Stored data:
⁂
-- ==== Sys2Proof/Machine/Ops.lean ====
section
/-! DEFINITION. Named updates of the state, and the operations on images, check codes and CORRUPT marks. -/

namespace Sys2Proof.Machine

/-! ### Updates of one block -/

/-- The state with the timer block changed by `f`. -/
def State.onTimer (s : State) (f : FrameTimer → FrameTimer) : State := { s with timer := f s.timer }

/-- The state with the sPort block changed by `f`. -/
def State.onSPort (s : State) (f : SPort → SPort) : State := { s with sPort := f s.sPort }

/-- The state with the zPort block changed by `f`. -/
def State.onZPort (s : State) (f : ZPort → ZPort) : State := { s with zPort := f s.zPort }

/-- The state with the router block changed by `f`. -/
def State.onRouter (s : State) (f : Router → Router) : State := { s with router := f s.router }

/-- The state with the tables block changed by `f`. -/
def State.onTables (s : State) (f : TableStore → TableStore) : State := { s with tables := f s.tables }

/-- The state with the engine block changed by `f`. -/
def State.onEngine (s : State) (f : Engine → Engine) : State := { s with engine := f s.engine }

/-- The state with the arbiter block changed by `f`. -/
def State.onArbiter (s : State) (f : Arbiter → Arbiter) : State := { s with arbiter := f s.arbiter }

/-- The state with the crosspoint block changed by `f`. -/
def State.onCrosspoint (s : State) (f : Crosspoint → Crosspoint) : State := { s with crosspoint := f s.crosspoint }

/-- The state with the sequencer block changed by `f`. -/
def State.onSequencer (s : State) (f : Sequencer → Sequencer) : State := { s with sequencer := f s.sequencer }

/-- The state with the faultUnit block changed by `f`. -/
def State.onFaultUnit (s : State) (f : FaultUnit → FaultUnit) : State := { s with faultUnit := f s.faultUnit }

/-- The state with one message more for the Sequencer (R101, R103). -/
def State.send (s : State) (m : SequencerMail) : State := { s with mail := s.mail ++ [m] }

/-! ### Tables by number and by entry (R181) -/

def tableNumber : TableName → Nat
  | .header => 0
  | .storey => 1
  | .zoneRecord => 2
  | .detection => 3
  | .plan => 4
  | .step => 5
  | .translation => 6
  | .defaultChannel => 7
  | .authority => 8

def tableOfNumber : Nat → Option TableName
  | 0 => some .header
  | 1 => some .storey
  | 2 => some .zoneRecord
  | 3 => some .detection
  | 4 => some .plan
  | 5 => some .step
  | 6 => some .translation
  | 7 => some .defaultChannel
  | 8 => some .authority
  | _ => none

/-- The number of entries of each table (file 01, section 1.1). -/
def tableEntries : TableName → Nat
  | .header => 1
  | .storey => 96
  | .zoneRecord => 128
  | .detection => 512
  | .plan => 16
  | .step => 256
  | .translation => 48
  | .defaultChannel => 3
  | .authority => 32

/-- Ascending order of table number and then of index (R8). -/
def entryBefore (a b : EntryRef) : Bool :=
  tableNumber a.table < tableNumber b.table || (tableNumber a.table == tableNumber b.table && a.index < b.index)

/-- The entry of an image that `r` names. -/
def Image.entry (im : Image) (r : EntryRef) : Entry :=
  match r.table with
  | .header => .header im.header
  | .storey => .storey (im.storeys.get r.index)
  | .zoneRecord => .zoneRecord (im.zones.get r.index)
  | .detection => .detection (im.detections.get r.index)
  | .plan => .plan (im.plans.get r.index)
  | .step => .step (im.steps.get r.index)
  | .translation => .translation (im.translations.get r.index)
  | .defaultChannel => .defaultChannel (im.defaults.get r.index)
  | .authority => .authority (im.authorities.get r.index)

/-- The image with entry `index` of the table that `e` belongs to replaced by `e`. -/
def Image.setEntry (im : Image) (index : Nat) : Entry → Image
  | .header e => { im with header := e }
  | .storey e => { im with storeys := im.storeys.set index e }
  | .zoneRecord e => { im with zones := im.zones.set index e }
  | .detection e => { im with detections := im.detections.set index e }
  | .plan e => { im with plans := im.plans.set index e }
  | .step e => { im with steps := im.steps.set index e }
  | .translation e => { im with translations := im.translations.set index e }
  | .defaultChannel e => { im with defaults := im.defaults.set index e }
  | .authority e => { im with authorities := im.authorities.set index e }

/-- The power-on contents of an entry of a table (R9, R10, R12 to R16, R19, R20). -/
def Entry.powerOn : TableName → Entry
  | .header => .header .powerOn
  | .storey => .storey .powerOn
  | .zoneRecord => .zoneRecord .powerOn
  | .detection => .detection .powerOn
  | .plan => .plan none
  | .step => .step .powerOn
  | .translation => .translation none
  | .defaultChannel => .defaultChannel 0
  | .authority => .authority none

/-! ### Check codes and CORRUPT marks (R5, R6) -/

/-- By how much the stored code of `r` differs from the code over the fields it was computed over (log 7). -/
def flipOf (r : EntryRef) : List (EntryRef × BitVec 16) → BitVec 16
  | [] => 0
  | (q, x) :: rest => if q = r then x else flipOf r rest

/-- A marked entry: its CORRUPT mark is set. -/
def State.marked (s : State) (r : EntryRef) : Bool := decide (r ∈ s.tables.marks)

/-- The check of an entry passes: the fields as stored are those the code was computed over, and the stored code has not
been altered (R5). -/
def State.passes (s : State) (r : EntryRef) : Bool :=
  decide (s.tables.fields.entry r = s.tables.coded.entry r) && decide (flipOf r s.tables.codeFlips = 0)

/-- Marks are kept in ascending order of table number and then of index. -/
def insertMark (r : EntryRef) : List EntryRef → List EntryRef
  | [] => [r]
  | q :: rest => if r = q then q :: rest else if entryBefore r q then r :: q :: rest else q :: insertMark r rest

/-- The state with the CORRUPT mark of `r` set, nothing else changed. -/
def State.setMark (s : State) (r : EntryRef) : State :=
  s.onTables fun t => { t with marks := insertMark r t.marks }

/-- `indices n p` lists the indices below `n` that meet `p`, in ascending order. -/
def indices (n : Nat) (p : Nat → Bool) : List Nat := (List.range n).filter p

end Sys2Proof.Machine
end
⁂
▸ **Instructions to follow**
In the records above, find every line with the word "flipOf" and copy it.

▸ **Solution for this exercise**
def flipOf (r : EntryRef) : List (EntryRef × BitVec 16) → BitVec 16
  | (q, x) :: rest => if q = r then x else flipOf r rest
  decide (s.tables.fields.entry r = s.tables.coded.entry r) && decide (flipOf r s.tables.codeFlips = 0)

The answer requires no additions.